Supplied data: Begin

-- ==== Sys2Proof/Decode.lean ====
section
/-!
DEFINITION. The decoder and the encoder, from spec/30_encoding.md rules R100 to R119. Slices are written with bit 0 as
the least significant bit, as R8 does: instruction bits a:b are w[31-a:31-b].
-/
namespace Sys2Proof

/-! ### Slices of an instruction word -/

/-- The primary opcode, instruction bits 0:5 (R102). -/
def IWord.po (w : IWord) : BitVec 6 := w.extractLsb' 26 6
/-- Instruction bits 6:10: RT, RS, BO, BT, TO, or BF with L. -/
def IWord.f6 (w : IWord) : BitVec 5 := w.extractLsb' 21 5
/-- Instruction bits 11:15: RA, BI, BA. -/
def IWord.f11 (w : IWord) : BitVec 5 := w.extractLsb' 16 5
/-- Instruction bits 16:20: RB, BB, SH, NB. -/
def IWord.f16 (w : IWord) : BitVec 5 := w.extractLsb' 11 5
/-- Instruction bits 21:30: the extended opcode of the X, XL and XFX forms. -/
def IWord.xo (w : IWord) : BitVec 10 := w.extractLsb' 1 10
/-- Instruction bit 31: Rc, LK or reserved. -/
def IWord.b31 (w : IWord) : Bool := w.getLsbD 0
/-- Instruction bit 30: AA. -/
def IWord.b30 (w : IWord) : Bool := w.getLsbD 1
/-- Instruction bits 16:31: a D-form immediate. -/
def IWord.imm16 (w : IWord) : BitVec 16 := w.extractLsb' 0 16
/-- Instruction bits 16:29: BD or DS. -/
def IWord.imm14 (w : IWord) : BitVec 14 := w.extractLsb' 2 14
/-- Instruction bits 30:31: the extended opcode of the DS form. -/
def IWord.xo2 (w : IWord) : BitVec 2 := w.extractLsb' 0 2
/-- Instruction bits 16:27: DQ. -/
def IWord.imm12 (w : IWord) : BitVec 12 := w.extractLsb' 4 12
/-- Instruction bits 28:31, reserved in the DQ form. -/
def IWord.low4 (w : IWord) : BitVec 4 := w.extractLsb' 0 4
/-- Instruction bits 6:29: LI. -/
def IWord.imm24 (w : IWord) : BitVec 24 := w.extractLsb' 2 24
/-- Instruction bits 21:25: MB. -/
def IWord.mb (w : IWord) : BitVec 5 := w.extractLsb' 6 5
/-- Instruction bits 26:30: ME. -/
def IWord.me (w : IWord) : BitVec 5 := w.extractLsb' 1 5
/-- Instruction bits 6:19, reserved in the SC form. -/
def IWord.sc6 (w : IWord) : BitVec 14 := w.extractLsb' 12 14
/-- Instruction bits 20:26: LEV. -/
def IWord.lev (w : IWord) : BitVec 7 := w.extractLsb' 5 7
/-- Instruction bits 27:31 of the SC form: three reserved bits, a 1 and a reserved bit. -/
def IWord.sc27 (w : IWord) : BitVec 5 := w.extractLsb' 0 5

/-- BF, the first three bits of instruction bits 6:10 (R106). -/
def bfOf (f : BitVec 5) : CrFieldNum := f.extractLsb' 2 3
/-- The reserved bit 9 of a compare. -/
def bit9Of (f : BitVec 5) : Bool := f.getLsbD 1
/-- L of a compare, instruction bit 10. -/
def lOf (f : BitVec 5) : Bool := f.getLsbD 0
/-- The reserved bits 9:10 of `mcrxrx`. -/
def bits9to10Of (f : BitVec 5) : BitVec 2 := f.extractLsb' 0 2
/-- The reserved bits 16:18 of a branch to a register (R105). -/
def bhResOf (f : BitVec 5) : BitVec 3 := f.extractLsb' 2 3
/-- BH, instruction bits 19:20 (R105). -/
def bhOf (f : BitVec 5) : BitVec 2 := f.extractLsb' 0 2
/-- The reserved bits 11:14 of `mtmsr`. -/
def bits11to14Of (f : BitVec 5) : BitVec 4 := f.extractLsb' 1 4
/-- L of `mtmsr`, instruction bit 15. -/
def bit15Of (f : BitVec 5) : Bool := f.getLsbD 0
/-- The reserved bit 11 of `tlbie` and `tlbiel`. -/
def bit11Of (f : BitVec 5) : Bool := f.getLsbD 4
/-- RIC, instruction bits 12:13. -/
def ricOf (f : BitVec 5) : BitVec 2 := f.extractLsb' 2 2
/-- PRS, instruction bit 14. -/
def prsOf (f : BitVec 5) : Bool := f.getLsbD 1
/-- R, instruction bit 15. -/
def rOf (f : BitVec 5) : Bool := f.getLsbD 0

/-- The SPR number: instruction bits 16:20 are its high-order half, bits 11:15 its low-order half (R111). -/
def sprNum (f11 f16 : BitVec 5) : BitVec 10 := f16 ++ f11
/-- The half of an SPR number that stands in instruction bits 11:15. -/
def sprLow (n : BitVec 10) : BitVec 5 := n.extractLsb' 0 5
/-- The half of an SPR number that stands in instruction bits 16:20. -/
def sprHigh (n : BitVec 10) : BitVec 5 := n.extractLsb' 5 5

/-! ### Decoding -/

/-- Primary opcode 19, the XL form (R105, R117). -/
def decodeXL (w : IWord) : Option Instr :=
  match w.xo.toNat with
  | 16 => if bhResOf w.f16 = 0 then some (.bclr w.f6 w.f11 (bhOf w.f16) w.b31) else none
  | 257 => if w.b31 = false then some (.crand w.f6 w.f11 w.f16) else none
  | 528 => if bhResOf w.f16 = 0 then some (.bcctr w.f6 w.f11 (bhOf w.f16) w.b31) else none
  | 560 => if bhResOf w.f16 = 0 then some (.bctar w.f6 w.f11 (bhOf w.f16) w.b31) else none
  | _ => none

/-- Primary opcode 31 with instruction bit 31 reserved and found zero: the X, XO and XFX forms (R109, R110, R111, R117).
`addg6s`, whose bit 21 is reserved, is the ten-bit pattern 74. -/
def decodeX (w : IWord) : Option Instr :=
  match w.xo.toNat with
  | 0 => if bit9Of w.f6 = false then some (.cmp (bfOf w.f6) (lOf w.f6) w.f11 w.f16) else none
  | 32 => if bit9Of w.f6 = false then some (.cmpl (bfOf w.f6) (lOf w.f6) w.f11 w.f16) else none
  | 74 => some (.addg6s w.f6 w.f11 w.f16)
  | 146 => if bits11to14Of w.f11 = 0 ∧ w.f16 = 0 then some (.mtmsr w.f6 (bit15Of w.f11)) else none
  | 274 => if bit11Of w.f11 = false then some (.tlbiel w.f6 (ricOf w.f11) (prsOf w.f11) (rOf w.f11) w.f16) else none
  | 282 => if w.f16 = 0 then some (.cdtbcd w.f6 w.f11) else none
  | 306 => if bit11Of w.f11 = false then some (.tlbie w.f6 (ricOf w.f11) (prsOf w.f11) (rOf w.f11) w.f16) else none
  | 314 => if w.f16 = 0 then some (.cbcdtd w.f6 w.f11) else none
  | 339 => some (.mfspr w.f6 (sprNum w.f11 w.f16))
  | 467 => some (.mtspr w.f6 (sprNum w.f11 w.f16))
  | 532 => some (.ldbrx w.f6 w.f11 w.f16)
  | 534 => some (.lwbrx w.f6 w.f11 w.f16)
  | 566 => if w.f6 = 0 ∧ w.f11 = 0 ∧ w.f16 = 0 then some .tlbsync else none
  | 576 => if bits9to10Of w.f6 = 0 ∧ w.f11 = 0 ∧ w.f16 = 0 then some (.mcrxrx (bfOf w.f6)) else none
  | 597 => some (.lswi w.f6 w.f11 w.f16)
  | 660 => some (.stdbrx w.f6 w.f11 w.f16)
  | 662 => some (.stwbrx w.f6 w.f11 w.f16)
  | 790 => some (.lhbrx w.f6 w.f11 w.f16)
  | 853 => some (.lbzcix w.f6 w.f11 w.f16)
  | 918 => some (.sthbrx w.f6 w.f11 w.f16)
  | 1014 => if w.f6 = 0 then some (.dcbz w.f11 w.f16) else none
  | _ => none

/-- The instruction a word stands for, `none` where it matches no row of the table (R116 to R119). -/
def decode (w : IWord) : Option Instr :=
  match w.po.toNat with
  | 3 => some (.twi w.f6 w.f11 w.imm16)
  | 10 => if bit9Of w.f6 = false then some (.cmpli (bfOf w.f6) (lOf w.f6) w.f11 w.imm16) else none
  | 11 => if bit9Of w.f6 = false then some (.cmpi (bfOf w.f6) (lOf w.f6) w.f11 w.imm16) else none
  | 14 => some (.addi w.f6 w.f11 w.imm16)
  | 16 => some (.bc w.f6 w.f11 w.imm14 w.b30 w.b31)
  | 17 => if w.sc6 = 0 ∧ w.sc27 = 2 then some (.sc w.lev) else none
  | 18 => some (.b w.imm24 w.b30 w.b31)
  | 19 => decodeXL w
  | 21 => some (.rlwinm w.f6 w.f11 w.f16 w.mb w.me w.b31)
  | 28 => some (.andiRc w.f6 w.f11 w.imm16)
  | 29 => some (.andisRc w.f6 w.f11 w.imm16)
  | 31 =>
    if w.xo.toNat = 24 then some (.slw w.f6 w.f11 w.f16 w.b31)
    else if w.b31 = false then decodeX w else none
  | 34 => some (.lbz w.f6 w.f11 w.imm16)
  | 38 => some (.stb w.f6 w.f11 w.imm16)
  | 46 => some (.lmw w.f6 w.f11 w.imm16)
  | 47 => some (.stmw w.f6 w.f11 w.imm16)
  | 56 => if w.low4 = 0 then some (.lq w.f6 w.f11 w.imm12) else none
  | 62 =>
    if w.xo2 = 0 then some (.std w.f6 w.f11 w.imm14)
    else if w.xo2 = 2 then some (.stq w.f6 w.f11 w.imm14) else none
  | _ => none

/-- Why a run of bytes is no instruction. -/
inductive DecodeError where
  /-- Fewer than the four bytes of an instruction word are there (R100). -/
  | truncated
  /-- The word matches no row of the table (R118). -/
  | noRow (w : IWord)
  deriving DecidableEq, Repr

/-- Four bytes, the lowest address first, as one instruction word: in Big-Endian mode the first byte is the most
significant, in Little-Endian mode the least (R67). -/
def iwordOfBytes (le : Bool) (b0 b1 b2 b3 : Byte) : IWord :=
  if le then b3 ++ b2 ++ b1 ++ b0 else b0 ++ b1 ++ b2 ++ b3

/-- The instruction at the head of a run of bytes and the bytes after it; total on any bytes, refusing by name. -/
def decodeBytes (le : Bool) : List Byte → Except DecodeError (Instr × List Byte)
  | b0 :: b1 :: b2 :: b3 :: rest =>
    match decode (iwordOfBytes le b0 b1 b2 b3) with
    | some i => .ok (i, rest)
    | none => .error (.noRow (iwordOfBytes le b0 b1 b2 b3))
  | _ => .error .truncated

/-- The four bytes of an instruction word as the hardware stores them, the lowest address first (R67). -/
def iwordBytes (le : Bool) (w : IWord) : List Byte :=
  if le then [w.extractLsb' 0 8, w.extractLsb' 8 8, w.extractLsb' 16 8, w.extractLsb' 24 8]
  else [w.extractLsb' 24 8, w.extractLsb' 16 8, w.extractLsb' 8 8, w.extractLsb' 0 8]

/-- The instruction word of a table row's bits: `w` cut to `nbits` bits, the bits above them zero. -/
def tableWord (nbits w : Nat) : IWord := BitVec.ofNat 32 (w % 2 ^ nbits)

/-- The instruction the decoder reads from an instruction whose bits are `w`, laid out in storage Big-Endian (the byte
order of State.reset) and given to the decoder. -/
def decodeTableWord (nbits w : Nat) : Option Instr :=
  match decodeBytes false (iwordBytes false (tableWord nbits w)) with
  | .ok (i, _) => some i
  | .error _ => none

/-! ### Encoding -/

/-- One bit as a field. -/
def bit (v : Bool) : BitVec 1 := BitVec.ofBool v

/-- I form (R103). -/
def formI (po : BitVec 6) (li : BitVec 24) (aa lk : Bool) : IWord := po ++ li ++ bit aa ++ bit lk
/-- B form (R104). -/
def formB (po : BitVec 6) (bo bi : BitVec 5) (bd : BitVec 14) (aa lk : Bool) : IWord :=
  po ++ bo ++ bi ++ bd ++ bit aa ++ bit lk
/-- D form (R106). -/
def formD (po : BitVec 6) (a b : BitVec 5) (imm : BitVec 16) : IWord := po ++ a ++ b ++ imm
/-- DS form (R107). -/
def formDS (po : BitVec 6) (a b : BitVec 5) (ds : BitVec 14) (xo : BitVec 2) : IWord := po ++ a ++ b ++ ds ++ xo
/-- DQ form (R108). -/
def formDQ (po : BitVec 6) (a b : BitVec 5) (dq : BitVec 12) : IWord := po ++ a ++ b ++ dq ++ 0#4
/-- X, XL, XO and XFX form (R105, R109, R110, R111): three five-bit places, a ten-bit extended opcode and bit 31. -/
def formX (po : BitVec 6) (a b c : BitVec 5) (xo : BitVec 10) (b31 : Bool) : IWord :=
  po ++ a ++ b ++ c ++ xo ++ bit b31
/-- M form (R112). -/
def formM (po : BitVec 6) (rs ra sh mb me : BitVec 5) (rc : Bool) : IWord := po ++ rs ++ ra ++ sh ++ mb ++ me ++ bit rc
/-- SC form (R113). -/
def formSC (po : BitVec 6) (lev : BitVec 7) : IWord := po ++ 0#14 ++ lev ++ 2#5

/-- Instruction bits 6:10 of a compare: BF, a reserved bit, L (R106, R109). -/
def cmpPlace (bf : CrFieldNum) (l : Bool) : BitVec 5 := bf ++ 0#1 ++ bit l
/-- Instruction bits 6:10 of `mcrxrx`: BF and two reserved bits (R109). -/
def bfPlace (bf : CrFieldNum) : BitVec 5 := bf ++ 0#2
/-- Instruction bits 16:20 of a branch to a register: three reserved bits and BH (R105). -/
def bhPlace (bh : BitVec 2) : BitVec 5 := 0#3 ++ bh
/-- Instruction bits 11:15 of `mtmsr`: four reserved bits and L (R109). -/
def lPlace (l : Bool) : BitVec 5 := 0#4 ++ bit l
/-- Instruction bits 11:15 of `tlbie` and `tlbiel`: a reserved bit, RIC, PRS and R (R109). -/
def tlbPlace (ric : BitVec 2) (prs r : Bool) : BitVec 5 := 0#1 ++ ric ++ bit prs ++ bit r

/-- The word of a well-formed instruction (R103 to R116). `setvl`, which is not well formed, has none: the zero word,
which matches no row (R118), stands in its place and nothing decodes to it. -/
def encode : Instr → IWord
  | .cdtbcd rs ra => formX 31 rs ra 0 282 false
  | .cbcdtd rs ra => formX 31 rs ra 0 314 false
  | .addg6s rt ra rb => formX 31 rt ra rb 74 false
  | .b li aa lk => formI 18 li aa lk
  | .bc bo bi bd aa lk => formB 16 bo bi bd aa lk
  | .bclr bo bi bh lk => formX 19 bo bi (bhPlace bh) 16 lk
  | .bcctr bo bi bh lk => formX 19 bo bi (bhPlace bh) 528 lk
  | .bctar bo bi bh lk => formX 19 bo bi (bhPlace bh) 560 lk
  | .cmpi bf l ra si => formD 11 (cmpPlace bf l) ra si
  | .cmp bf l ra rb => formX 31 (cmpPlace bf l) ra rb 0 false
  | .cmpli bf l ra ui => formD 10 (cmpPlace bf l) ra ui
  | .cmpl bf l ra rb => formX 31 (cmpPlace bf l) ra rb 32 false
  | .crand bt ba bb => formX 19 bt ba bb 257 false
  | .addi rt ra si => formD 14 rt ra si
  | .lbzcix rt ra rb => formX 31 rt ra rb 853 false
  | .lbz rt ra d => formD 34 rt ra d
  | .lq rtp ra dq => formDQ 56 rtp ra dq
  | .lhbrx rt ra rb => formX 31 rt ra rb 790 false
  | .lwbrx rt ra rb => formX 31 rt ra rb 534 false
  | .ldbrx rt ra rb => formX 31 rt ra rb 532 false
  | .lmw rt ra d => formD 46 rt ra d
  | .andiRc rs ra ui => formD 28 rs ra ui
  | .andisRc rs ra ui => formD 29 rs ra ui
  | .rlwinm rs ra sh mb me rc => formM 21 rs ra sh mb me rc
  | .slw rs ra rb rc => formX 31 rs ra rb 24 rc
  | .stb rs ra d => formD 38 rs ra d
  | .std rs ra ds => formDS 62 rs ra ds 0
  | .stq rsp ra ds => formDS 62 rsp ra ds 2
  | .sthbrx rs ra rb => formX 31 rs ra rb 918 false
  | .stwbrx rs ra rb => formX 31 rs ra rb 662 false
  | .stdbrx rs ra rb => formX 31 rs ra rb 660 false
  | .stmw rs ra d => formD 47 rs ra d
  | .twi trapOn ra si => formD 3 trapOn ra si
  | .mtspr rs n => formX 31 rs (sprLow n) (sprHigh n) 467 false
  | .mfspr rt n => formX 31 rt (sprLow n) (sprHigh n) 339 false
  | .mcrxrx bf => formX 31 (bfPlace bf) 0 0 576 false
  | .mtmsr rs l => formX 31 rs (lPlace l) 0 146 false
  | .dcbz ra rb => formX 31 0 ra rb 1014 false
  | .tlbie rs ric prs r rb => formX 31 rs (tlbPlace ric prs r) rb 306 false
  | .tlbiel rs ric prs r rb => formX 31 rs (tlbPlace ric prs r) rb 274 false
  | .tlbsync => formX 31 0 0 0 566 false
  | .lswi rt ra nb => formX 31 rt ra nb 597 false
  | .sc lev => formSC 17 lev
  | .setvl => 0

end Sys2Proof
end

Supplied data: End

_What is expected_.
What do the lines above say from the one containing "def IWord.b30 (w" down to the one containing "def IWord.imm14 (w"? Return them exactly, both end lines included, and only them.

_Solution to the exercise_.
def IWord.b30 (w : IWord) : Bool := w.getLsbD 1
/-- Instruction bits 16:31: a D-form immediate. -/
def IWord.imm16 (w : IWord) : BitVec 16 := w.extractLsb' 0 16
/-- Instruction bits 16:29: BD or DS. -/
def IWord.imm14 (w : IWord) : BitVec 14 := w.extractLsb' 2 14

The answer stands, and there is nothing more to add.